_YOUR ASSIGNMENT_: Count every line below that contains "numbers", then state the total with no other output.

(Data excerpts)
::::
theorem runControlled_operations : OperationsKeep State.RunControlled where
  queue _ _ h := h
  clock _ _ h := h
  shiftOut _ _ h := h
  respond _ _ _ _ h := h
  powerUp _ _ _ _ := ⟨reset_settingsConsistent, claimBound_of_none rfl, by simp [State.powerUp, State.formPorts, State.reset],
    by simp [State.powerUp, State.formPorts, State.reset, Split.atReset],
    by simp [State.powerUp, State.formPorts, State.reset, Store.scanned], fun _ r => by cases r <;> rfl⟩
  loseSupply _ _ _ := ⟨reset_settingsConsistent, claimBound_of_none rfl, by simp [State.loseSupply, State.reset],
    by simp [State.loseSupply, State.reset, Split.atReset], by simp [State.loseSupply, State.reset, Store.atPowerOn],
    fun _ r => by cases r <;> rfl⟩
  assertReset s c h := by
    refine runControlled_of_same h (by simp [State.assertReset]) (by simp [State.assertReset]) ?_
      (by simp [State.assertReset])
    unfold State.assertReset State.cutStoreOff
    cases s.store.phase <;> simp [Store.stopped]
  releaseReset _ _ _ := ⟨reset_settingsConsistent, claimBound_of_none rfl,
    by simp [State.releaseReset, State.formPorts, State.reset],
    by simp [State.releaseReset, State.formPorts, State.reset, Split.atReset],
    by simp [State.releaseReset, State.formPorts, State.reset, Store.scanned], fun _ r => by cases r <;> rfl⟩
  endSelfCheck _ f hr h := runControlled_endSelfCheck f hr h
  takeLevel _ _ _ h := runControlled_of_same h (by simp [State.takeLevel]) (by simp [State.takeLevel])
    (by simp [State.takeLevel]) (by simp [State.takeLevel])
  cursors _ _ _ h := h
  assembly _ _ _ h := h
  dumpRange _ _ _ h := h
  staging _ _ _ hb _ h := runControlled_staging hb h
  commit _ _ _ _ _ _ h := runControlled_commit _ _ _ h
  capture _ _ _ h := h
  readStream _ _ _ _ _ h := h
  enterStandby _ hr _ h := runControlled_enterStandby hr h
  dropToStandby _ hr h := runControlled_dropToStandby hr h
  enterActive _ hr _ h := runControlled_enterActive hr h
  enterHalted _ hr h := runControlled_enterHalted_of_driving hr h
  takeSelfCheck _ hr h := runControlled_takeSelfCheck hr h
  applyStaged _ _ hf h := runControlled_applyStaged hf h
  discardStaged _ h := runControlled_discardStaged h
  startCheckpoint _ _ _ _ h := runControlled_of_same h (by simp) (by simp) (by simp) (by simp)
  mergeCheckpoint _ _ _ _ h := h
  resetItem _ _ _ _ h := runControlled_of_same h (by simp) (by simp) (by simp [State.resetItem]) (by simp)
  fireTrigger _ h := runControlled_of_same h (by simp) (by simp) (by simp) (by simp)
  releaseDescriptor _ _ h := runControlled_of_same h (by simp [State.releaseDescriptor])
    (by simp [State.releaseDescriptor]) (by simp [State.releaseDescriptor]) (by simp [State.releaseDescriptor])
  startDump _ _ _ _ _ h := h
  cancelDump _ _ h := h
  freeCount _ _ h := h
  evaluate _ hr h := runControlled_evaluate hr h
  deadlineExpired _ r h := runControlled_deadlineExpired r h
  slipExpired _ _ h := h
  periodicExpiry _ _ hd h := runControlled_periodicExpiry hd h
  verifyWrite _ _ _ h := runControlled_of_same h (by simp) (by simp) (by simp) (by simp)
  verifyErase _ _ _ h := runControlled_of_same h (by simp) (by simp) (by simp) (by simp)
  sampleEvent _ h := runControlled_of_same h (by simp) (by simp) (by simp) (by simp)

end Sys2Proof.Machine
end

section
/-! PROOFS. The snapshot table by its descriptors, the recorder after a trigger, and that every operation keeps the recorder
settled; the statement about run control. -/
::::
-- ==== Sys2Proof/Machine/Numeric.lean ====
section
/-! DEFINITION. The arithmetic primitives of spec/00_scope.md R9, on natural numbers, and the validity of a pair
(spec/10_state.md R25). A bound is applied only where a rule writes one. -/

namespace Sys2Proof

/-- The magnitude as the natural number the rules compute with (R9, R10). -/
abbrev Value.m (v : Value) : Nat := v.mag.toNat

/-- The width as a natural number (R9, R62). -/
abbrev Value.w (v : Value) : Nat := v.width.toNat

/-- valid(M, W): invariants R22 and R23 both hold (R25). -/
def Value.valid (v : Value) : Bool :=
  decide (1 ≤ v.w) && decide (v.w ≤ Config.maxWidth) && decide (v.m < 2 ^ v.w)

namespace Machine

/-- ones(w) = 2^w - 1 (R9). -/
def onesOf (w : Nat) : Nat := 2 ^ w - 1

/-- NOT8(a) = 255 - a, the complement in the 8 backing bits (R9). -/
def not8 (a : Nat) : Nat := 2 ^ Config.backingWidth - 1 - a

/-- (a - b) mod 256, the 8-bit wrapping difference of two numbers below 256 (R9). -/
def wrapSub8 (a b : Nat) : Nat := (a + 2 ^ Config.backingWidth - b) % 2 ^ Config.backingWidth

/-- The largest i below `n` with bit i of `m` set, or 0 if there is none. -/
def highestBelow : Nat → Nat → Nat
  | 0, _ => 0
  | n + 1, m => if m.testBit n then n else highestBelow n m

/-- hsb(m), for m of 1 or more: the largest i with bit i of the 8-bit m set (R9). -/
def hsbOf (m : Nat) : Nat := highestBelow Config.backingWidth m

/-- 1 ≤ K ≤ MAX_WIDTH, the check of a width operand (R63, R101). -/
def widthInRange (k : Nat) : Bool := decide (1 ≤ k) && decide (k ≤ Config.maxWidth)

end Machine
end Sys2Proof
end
::::
_OUTPUT FOR THIS TASK_: 2